Con la mano abierta golpea a Dany en la cara, ésta se la toca sorprendida. Visenya solo ve rojo, rojo y rojo. ¿Cómo se atreve a sugerir que su futura reina se case con un salvaje amante de caballos? Debería darle a los salvajes a su hermana de una vez para que deje de decir esas cosas.

― Sí, soy la mayor y por eso es mi derecho casarme con quien yo quiera, yo voy a ser tú reina, hermanita, no deberías estar sugiriendo esas cosas. Te casaras con tu salvaje y luego regresaremos a nuestro hogar, ¿entendido? ―Dany no la mira y sigue con las manos en la mejilla, probablemente poniéndosele rojo a medida que hablaba. Ella murmura algo― ¿Qué dijiste? Habla más alto, sabes que odio que balbucees, no es digno de una princesa Targaryen.

― Dije que a las reinas Targaryen nunca les va bien ―y era cierto. Visenya recordaba sus lecciones sobre la historia de su Casa, sobre Rhaenyra y Rhaenys, La Reina Que Nunca Fue. Visenya aprieta los dientes y se mentaliza a sí misma como la reina del mismo nombre, que conquistó junto a su hermano-esposo a Poniente. Ni a la Visenya de ahora o la del pasado les gusta Rhaenys. «Daenerys es mi Rhaenys».

― Yo seré la excepción, hermanita, seré la mejor reina que Poniente haya visto ―«Luego de que lo conquiste con mi ejercito de dothrakis…»―. Sangre y Fuego, recuerda, Sangre y Fuego. Nuestra familia se alzó de las cenizas de la vieja Valyria para bañarse en la gloria de un nuevo reino, uno en el que los Targaryen éramos los amos y señores por derecho hasta que el Usurpador y sus perros nos los quitaron. Ya sabes cuál es nuestra meta, hermanita.
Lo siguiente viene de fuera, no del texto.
-- ==== Sys2Proof/Laws/Operands.lean ====
section
/-! SUPPORT. The three shapes of a memory instruction, each said once: what it answers, and what the next state holds. -/

namespace Sys2Proof.Machine

/-- Every operand form but the accumulator has an effective address (R160 to R169). -/
theorem effective_of_ne_acc {o : Operand} (h : o ≠ .acc) (s : State) : ∃ e, effective o s = some e := by
  cases o with
  | acc => exact absurd rfl h
  | imm b => exact ⟨_, rfl⟩
  | zp b => exact ⟨_, rfl⟩
  | zpx b => exact ⟨_, rfl⟩
  | zpy b => exact ⟨_, rfl⟩
  | abs b => exact ⟨_, rfl⟩
  | abx b => exact ⟨_, rfl⟩
  | aby b => exact ⟨_, rfl⟩
  | izx b => exact ⟨_, rfl⟩
  | izy b => exact ⟨_, rfl⟩

/-- An operand's encoded bytes are one less than its length (R122). -/
theorem operand_length (o : Operand) : o.length = o.bytes.length + 1 := by cases o <;> rfl

/-- A reading instruction answers (R173). -/
theorem readOperand_eq {o : Operand} {e : Effective} {s : State} (h : effective o s = some e) (f : Byte → State → State) :
    readOperand o f s = .next (complete o.length (o.readCycles + bonus e) (f (operandValue o e s) (afterOperand o e s))) := by
  simp only [readOperand, h]

/-- A storing instruction below `$8000`: it goes on, with the store made (R193, R421). -/
theorem storeOperand_below {o : Operand} {e : Effective} {s : State} (h : effective o s = some e) (hb : e.addr < 0x8000#16) (v : Byte) :
    ∃ t, storeOperand o v s = .next t ∧ t.registers = s.registers ∧ t.p = s.p ∧ t.pc = s.pc + BitVec.ofNat 16 o.bytes.length ∧
      t.cycles = s.cycles + o.storeCycles ∧ t.run = s.run ∧ SameHost s t ∧ (s.ram.wf = true → Stored s t e.addr v) := by
  obtain ⟨t, ht, h1, h2, h3, h4, h5, h6, h7⟩ := busWrite_below hb v
  refine ⟨complete o.length o.storeCycles t, ?_, h1, h2, ?_, ?_, h5, h6, fun hw => ?_⟩
  · simp only [storeOperand, h, ht, andThen]
  · simp only [complete_pc, h3, operand_length, Nat.add_sub_cancel]
  · simp only [complete_cycles, h4]
  · have e1 : ∀ a, peek (complete o.length o.storeCycles t) a = peek t a := fun a => peek_congr rfl rfl rfl rfl rfl rfl a
    have h8 := h7 hw
    simp only [Stored, SameMemory, e1, complete_ram, complete_ppu, complete_joypad]
    exact h8

/-- A storing instruction at or above `$8000` (R81). -/
theorem storeOperand_rom {o : Operand} {e : Effective} {s : State} (h : effective o s = some e) (hb : 0x8000#16 ≤ e.addr) (v : Byte) :
    storeOperand o v s = .fault (.romWrite e.addr v) := by
  simp only [storeOperand, h, busWrite_rom hb, andThen]

/-- A read-modify-write instruction below `$8000` (R240, R300): one read, one store made in the state the read left, and then `f`, which
changes the register file only. -/
theorem modifyOperand_below {o : Operand} {e : Effective} {s : State} (h : effective o s = some e) (hb : e.addr < 0x8000#16)
    (r : Byte → Byte) (f : Byte → Byte → State → State) :
    ∃ s1, modifyOperand o r f s = .next (complete o.length o.rmwCycles (f (operandValue o e s) (r (operandValue o e s)) s1)) ∧
      s1.registers = s.registers ∧ s1.p = s.p ∧ s1.pc = s.pc ∧ s1.cycles = s.cycles ∧ s1.run = s.run ∧ SameHost s s1 ∧
      (s.ram.wf = true → Stored (afterOperand o e s) s1 e.addr (r (operandValue o e s))) := by
  obtain ⟨s1, ht, h1, h2, h3, h4, h5, h6, h7⟩ := busWrite_below (s := afterOperand o e s) hb (r (operandValue o e s))
  have hk : (afterOperand o e s).registers = s.registers ∧ (afterOperand o e s).p = s.p ∧ (afterOperand o e s).pc = s.pc ∧
      (afterOperand o e s).cycles = s.cycles ∧ (afterOperand o e s).run = s.run ∧ (afterOperand o e s).ram = s.ram ∧
      SameHost s (afterOperand o e s) := by
    unfold afterOperand
    split
    · exact ⟨rfl, rfl, rfl, rfl, rfl, rfl, rfl, rfl, rfl, rfl, rfl, rfl⟩
    · simp [SameHost]
  obtain ⟨k1, k2, k3, k4, k5, k6, k7⟩ := hk
  refine ⟨s1, ?_, h1.trans k1, h2.trans k2, h3.trans k3, h4.trans k4, h5.trans k5, ?_, fun hw => h7 (by rw [k6]; exact hw)⟩
  · simp only [modifyOperand, h, ht, andThen]
  · obtain ⟨a1, a2, a3, a4, a5, a6⟩ := h6
    obtain ⟨b1, b2, b3, b4, b5, b6⟩ := k7
    exact ⟨a1.trans b1, a2.trans b2, a3.trans b3, a4.trans b4, a5.trans b5, a6.trans b6⟩

/-- A read-modify-write instruction at or above `$8000`: the fault comes at its store (R462). -/
theorem modifyOperand_rom {o : Operand} {e : Effective} {s : State} (h : effective o s = some e) (hb : 0x8000#16 ≤ e.addr)
    (r : Byte → Byte) (f : Byte → Byte → State → State) :
    modifyOperand o r f s = .fault (.romWrite e.addr (r (operandValue o e s))) := by
  simp only [modifyOperand, h, busWrite_rom hb, andThen]

end Sys2Proof.Machine
end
Dilo, vamos.

― Regresar a casa, recuperar nuestro reino ―murmura ella. Visenya sonríe.

― Exacto. Haré todo lo necesario para recuperarlo ―le pasa una mano por la barbilla y le agarra la cara con fuerza, Daenerys no lucha― y si para eso tengo que dejar que te violen los cuarenta mil jinetes dothraki al mando de Khal Drogo, los dejaré.

Dany suelta varias lagrimas que caen en su mano, pero Visenya no le quita los ojos de encima. Su hermana tiene que aprender quién es su reina y dejar de ser tan insolente, un día despertará al dragón y Visenya no tiene miedo en pensar que podría ser ella misma la que termine con la vida de su hermana menor. Si no fuera por ella, el Magister Illyrio hubiese obligado a Visenya a casarse con el Khal o a pagarle su hospitalidad con sexo, ser una de las concubinas de un pentoshi gordo no está en sus planes próximos.

Suelta a Daenerys y ésta se va, aparentemente a llorar a otra parte. «Llorará más en la noche de bodas». Si ella fuese un hombre, ya se habría casado con su hermana, como sus antepasados, como su madre y padre, pero los dioses le dieron el cuerpo débil y frágil de una mujer. Muchos habían querido casarse con ella, una princesa Targaryen era mucho mejor que cualquier puta lysena de cabello plateado, exiliada y todo; Visenya agradecía esto porque le daba más terreno para jugar con los nobles de Essos, a seducirlos y susurrarles promesas a los oídos.

«Si fuera hombre me habrían respetado más. Nadie cree en mí sangre». Ella les demostraría que tan frágil y débil era Visenya, con fuego y sangre.